It fertilizes a plant from a yellow seed → but we need to determine if yellow is recessive or dominant to purple.
All the seeds produced from this cross (F1 generation) were purple.
That means crossing PP (pure purple) with yy (if y = yellow allele, recessive) would give: F1 = Py → all purple if purple is dominant.
If yellow were dominant instead, crossing PP (purple) with YY (yellow) would produce PY (yellow, since Y is dominant) — but the F1 gave all purple, so that’s not possible.
Therefore purple is dominant.
Answer: B. Purple ✅
*These A.I. responses have been individually checked to ensure they match the accepted answer, but explanations may still be incorrect. Responses may give guidance but the A.I. might not be able to answer the question!
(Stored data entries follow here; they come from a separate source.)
-- ==== Sys2Proof/Machine/Thermal.lean ====
section
/-! DEFINITION. Temperature sensing and thermal protection (13_thermal.md): samples, cross-checks and marks, the effective
readings and flags, the shutdown trip, and SENSOR_REINSTATE. -/

namespace Sys2Proof.Machine

/-! ### Medians and neighbours (R340, R343) -/

/-- A number put into a rising list. -/
def insertInt (x : Int) : List Int → List Int
  | [] => [x]
  | y :: t => if x ≤ y then x :: y :: t else y :: insertInt x t

/-- Twice the median; the median of an even count is the mean of the two middle values. -/
def median2 (xs : List Int) : Option Int :=
  let ys := xs.foldr insertInt []
  let n := ys.length
  if n = 0 then none
  else if n % 2 = 1 then some (2 * ys.getD (n / 2) 0)
  else some (ys.getD (n / 2 - 1) 0 + ys.getD (n / 2) 0)

/-- The sensors above, below, left and right of a die sensor in the grid of three rows and four columns. -/
def dieNear (n : Nat) : List Nat :=
  (List.range 12).filter fun (m : Nat) =>
    (m / 4 = n / 4 && (m % 4 + 1 = n % 4 || n % 4 + 1 = m % 4)) ||
      (m % 4 = n % 4 && (m / 4 + 1 = n / 4 || n / 4 + 1 = m / 4))

/-- The sensors of a region, as a mask. -/
def regionMask (r : Nat) : Nat := [0x033, 0x0CC, 0x300, 0xC00].getD r 0

/-! ### Validity -/

/-- A die sensor is valid: not suspect (R346). -/
def State.dieValid (s : State) (n : Nat) : Bool := !s.bit R.THM_SUSPECT.DIE n

/-- An NTC is valid: enabled, not suspect, neither open nor short (R344, R346). -/
def State.ntcValid (s : State) (n : Nat) : Bool :=
  s.on (R.THM_NTC_CFG.EN n) && !s.bit R.THM_SUSPECT.NTC n && !s.on (R.THM_NTC_TEMP.OPEN n) && !s.on (R.THM_NTC_TEMP.SHORT n)

/-- The other valid members of an NTC's group. -/
def State.ntcNear (s : State) (n : Nat) : List Nat :=
  let g := s.get (R.THM_NTC_CFG.GROUP n)
  (List.range 8).filter fun (m : Nat) => g != 0 && m != n && s.get (R.THM_NTC_CFG.GROUP m) = g && s.ntcValid m

/-! ### Events (R353) -/

/-- A THERMAL event with an index, its kind and its temperature. -/
def State.raiseTherm (s : State) (idx kind : Nat) (temp : Int) : State :=
  s.raise 0x06 (leBytes 1 idx ++ leBytes 1 kind ++ leBytes 2 (ofSignedSat 16 temp) ++ leBytes 4 (s.view A.THM_STATUS).toNat ++
    leBytes 4 (s.view A.THM_SUSPECT).toNat)

/-- T_J as last derived. -/
def State.tj (s : State) : Int := s.geti R.THM_STATUS.TJ

/-- A change of the sampling rate (R342). -/
def State.setFast (s : State) (b : Bool) : State :=
  if s.on R.THM_STATUS.FAST = b then s else (s.setb R.THM_STATUS.FAST b).raiseTherm 0xFF (if b then 1 else 2) s.tj

/-! ### A sample (R341 to R349) -/

/-- The number of consecutive samples, saturating at three. -/
def runOf (b : Bool) (n : Nat) : Nat := if b then min 3 (n + 1) else 0

/-- An NTC that comes to read open or short: flag and event. -/
def State.ntcEdge (s : State) (f : Fld) (b : Bool) (idx kind : Nat) (temp : Int) : State :=
  if s.on f = b then s
  else
    let s := s.setb f b
    if b then (s.set R.THM_EVENT.NTC_FAULT 1).raiseTherm idx kind temp else s

/-- An NTC's reading: open above x = 0.975 and short below 0.025 for three consecutive samples (R341). -/
def State.ntcRead (s : State) (n : Fin 8) (r : NtcReading) : State :=
  if !s.on (R.THM_NTC_CFG.EN n) then
    let s := { s with thm := { s.thm with openN := s.thm.openN.set n 0, shortN := s.thm.shortN.set n 0,
                                          ntcN := s.thm.ntcN.set n 0 } }
    (s.set (R.THM_NTC_TEMP.OPEN n) 0).set (R.THM_NTC_TEMP.SHORT n) 0
  else
    let o := runOf (r.ratio * 1000 > 975 * 65536) (s.thm.openN.get n)
    let h := runOf (r.ratio * 1000 < 25 * 65536) (s.thm.shortN.get n)
    let s := { s with thm := { s.thm with openN := s.thm.openN.set n o, shortN := s.thm.shortN.set n h } }
    (s.ntcEdge (R.THM_NTC_TEMP.OPEN n) (o = 3) (0x10 + n) 0x09 r.temp).ntcEdge (R.THM_NTC_TEMP.SHORT n) (h = 3) (0x10 + n)
      0x0A r.temp

/-- A sensor is marked suspect (R346). -/
def State.mark (s : State) (f : Fld) (n idx : Nat) (temp : Int) : State :=
  ((s.setBit f n true).set R.THM_EVENT.SUSPECT 1).raiseTherm idx 0x07 temp

/-- A reading deviates from the median of its neighbours' by more than a limit in °C. -/
def deviates (x : Int) (near : List Int) (limit : Nat) : Bool :=
  match median2 near with
  | none => false
  | some m => (2 * x - m).natAbs > 32 * limit

/-- The cross-check counts of this sample (R343, R344). -/
def State.crossCounts (s : State) (die temp : Nat → Int) : Thermal :=
  let d (n : Nat) : Bool :=
    s.dieValid n && deviates (die n) (((dieNear n).filter s.dieValid).map die) (s.get R.THM_XCHK.DIE_DEV)
  let t (n : Nat) : Bool := s.ntcValid n && deviates (temp n) ((s.ntcNear n).map temp) (s.get R.THM_XCHK.NTC_DEV)
  { s.thm with dieN := Vector.ofFn fun (i : Fin 12) => runOf (d i) (s.thm.dieN.get i),
               ntcN := Vector.ofFn fun (i : Fin 8) => runOf (t i) (s.thm.ntcN.get i) }

/-- The marks of this sample: deviation in three consecutive samples; an NTC that reads open or short at once. -/
def State.crossCheck (s : State) (die temp : Nat → Int) : State :=
  if !s.fwRuns then
    { s with thm := { s.thm with dieN := Vector.replicate 12 0, ntcN := Vector.replicate 8 0 } }
  else if s.thm.samples < 4 then s
  else
    let t := s.crossCounts die temp
    let bad (n : Fin 8) : Bool := s.on (R.THM_NTC_CFG.EN n) && (s.on (R.THM_NTC_TEMP.OPEN n) || s.on (R.THM_NTC_TEMP.SHORT n))
    let s := { s with thm := t }
    let s := (List.finRange 12).foldl (fun (acc : State) (n : Fin 12) =>
      if t.dieN.get n = 3 && acc.dieValid n then acc.mark R.THM_SUSPECT.DIE n n (die n) else acc) s
    (List.finRange 8).foldl (fun (acc : State) (n : Fin 8) =>
      if (t.ntcN.get n = 3 || bad n) && !acc.bit R.THM_SUSPECT.NTC n then acc.mark R.THM_SUSPECT.NTC n (0x10 + n) (temp n)
      else acc) s

/-- The limits of a die sensor in 1/16 °C. -/
def State.dieLimits (s : State) : List Int :=
  [s.get R.THM_CFG.T_FOLD * 16, s.get R.THM_CFG.T_WARN * 16, s.get R.THM_CFG.T_REG * 16, 150 * 16]

/-- The limits of an NTC in 1/16 °C: HI, and the zone boundaries for the pack's. -/
def State.ntcLimits (s : State) (n : Nat) : List Int :=
  (s.geti (R.THM_NTC_CFG.HI n) * 16) ::
    (if s.get R.CHG_TEMP_CFG.PACK_NTC = n then
      [s.prof16 0x20, s.prof16 0x22, s.prof16 0x24, s.prof16 0x26].map fun (v : Nat) => toSigned 16 v
    else [])

/-- Some valid sensor stands within `d` °C of a limit that applies to it. -/
def State.nearLimit (s : State) (d : Nat) : Bool :=
  ((List.range 12).any fun (n : Nat) =>
    s.dieValid n && s.dieLimits.any fun (l : Int) => (s.geti (R.THM_DIE.MEAS n) - l).natAbs ≤ 16 * d) ||
  ((List.range 8).any fun (n : Nat) =>
    s.ntcValid n && (s.ntcLimits n).any fun (l : Int) => (s.geti (R.THM_NTC_TEMP.TEMP n) - l).natAbs ≤ 16 * d)

/-- The effective reading of a die sensor (R346). -/
def State.dieEff (s : State) (die : Nat → Int) (n : Nat) : Option Int :=
  if s.dieValid n then some (die n) else (median2 (((dieNear n).filter s.dieValid).map die)).map fun (m : Int) => m / 2

/-- The effective temperature of an NTC (R346). -/
def State.ntcEff (s : State) (temp : Nat → Int) (n : Nat) : Option Int :=
  if s.bit R.THM_SUSPECT.NTC n then (median2 ((s.ntcNear n).map temp)).map fun (m : Int) => m / 2 else some (temp n)

/-- Writes the effective readings, 0x8000 for none. -/
def State.writeEff (s : State) (die temp : Nat → Int) : State :=
  let s := (List.range 12).foldl (fun (acc : State) (n : Nat) =>
    acc.seti (R.THM_DIE.EFF n) ((acc.dieEff die n).getD (-32768))) s
  (List.range 8).foldl (fun (acc : State) (n : Nat) =>
    if acc.on (R.THM_NTC_CFG.EN n) then acc.seti (R.THM_NTC_TEMP.TEMP n) ((acc.ntcEff temp n).getD (-32768)) else acc) s

/-- T_J: the highest effective die reading (R349). With none the spec states no value, and a free one stands there. -/
def State.writeTj (s : State) (die : Nat → Int) : State :=
  match (List.range 12).filterMap (s.dieEff die) with
  | [] =>
    let (v, s) := s.draw
    s.set R.THM_STATUS.TJ v.toNat
  | x :: t => s.seti R.THM_STATUS.TJ (t.foldl max x)

/-- The lost regions: every sensor suspect (R347). -/
def State.regions (s : State) : State :=
  (List.range 4).foldl (fun (acc : State) (r : Nat) =>
    let lost : Bool := acc.get R.THM_SUSPECT.DIE &&& regionMask r = regionMask r
    if acc.bit R.THM_STATUS.REGION_LOST r = lost then acc
    else
      let acc := acc.setBit R.THM_STATUS.REGION_LOST r lost
      let acc := if lost then acc.set R.THM_EVENT.REGION 1 else acc
      acc.raiseTherm (0x20 + r) (if lost then 0x0B else 0x0C) acc.tj) s

/-- NTCs that cross their limit HI raise events (R355). -/
def State.highs (s : State) : State :=
  (List.range 8).foldl (fun (acc : State) (n : Nat) =>
    let t := acc.geti (R.THM_NTC_TEMP.TEMP n)
    let b : Bool := acc.on (R.THM_NTC_CFG.EN n) && t > acc.geti (R.THM_NTC_CFG.HI n) * 16
    if bitAt acc.thm.high n = b then acc
    else
      let m := if b then setBitAt acc.thm.high n else clearBitAt acc.thm.high n
      ({ acc with thm := { acc.thm with high := m } }).raiseTherm (0x10 + n) (if b then 0x03 else 0x04) t) s

/-- A flag that follows its condition, with an event for each change and an event bit when it sets. -/
def State.thermFlag (s : State) (f e : Fld) (b : Bool) (kindOn kindOff : Nat) : State :=
  if s.on f = b then s
  else
    let s := s.setb f b
    if b then (s.set e 1).raiseTherm 0xFF kindOn s.tj else s.raiseTherm 0xFF kindOff s.tj

/-- FOLD, WARN and REG (R349). -/
def State.thermFlags (s : State) : State :=
  let w : Int := s.get R.THM_CFG.T_WARN * 16
  let warn : Bool := s.tj ≥ w || (s.on R.THM_STATUS.WARN && s.tj > w - 32)
  let s := s.setb R.THM_STATUS.FOLD (s.fold < 1000)
  let s := s.thermFlag R.THM_STATUS.WARN R.THM_EVENT.WARN warn 0x03 0x04
  s.thermFlag R.THM_STATUS.REG R.THM_EVENT.REG (s.derate < 1000 || s.get R.THM_STATUS.REGION_LOST != 0) 0x05 0x06

/-- What follows the readings: effective values, T_J, regions and flags. -/
def State.derive (s : State) (die temp : Nat → Int) : State :=
  ((((s.writeEff die temp).writeTj die).regions).highs).thermFlags

/-- One sample of every die sensor and every enabled NTC. -/
def State.thermSample (s : State) (die temp : Nat → Int) (ntc : List NtcReading) : State :=
  let s := { s with thm := { s.thm with samples := min 4 (s.thm.samples + 1) } }
  let s := (List.range 12).foldl (fun (acc : State) (n : Nat) => acc.seti (R.THM_DIE.MEAS n) (die n)) s
  let s := (List.finRange 8).foldl (fun (acc : State) (n : Fin 8) =>
    acc.ntcRead n (ntc.getD n { ratio := 32768, temp := 400 })) s
  let s := s.crossCheck die temp
  let s := s.derive die temp
  if s.nearLimit 10 then s.setFast true else s

/-- THERMAL_SAMPLE (R342). -/
def execThermalSample (die : List Int) (ntc : List NtcReading) (s : State) : Res :=
  .next <| s.when s.powered fun s =>
    s.thermSample (fun (n : Nat) => die.getD n 0) (fun (n : Nat) => (ntc.getD n { ratio := 32768, temp := 400 }).temp) ntc

/-- SAMPLE_RATE_SLOW (R342): every valid sensor has stood more than 12 °C from each of its limits for 100 ms. -/
def execSampleRateSlow (s : State) : Res :=
  .next <| s.when (s.powered && s.on R.THM_STATUS.FAST && !s.nearLimit 12) fun s => s.setFast false

/-! ### The shutdown trip (R348) -/

/-- The vote trips by two neighbouring valid sensors. -/
def pairVote (sensors marks : Nat) : Bool :=
  (List.range 12).any fun (n : Nat) =>
    bitAt sensors n && !bitAt marks n && (dieNear n).any fun (m : Nat) => bitAt sensors m && !bitAt marks m

/-- The vote trips by a valid sensor without a valid neighbour. -/
def loneVote (sensors marks : Nat) : Bool :=
  (List.range 12).any fun (n : Nat) =>
    bitAt sensors n && !bitAt marks n && (dieNear n).all fun (m : Nat) => bitAt marks m

/-- The trip: latch, record and SAFE; from KEEP-ALIVE after a wake. Only the first is recorded. -/
def State.thermTrip (s : State) (sensors : Nat) (lone : Bool) : State :=
  let s := if s.inKa then s.wakeUp false false else s
  if s.on R.THM_STATUS.SD_LATCH then s
  else
    let s := ((s.set R.THM_STATUS.SD_LATCH 1).set R.THM_SD.SENSORS sensors).setb R.THM_SD.RULE lone
    let s := (s.set R.THM_SD_TS_LO.TS (s.tsNow % 2 ^ 32)).set R.THM_SD_TS_HI.TS (s.tsNow / 2 ^ 32)
    (s.raiseTherm 0xFF 0x0D s.tj).safeEnter 0x1

/-- THERMAL_SHUTDOWN_TRIP (R348): `sensors` are those whose comparator has stayed asserted for 10 µs, `marks` the suspect
ones as they stood when it asserted. -/
def execThermalShutdownTrip (sensors marks : Fin 4096) (s : State) : Res :=
  .next <| s.when (pairVote sensors marks || loneVote sensors marks) fun s =>
    s.thermTrip (sensors &&& (4095 - marks.val)) (!pairVote sensors marks)

/-! ### SENSOR_REINSTATE (R352) -/

/-- Clears the named marks that stand, with an event each, and restarts their counts. -/
def State.reinstate (s : State) (dieM ntcM : Nat) : State :=
  let s := (List.finRange 12).foldl (fun (acc : State) (n : Fin 12) =>
    if bitAt dieM n && !acc.dieValid n then
      let acc := (acc.setBit R.THM_SUSPECT.DIE n false).raiseTherm n 0x08 (acc.geti (R.THM_DIE.MEAS n))
      { acc with thm := { acc.thm with dieN := acc.thm.dieN.set n 0 } }
    else acc) s
  let s := (List.finRange 8).foldl (fun (acc : State) (n : Fin 8) =>
    if bitAt ntcM n && acc.bit R.THM_SUSPECT.NTC n then
      let acc := (acc.setBit R.THM_SUSPECT.NTC n false).raiseTherm (0x10 + n) 0x08 (acc.geti (R.THM_NTC_TEMP.TEMP n))
      { acc with thm := { acc.thm with ntcN := acc.thm.ntcN.set n 0 } }
    else acc) s
  s.regions

/-- SENSOR_REINSTATE (R352). -/
def opReinstate (c : Cmd) (s : State) : CmdRes × State :=
  let dieM := c.num 0 2
  let ntcM := c.byte 2
  if (List.range 8).any fun (n : Nat) =>
      bitAt ntcM n && (s.on (R.THM_NTC_TEMP.OPEN n) || s.on (R.THM_NTC_TEMP.SHORT n)) then (failAt 0x22 2, s)
  else (ok, s.reinstate dieM ntcM)

/-- SENSOR_REINSTATE (R352). -/
def execSensorReinstate (s : State) : Res := .next <| s.when true fun s => s.runCmd (isOp 0x82) opReinstate

end Sys2Proof.Machine
end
This is particularly the case for questions based on diagrams, which the A.I. typically cannot interpret.
Grade Gorilla uses Gemini, Deepseek and a range of other A.I. chatbots to generate the saved responses. Some answers have had human intervention for clarity or where the A.I. has not been able to answer the question.
Question 2:
Let's reason this through step by step.
Step 1: Recall the F1 genotype from the first cross
Parent 1: Pure purple seeds → PP (P = purple, dominant)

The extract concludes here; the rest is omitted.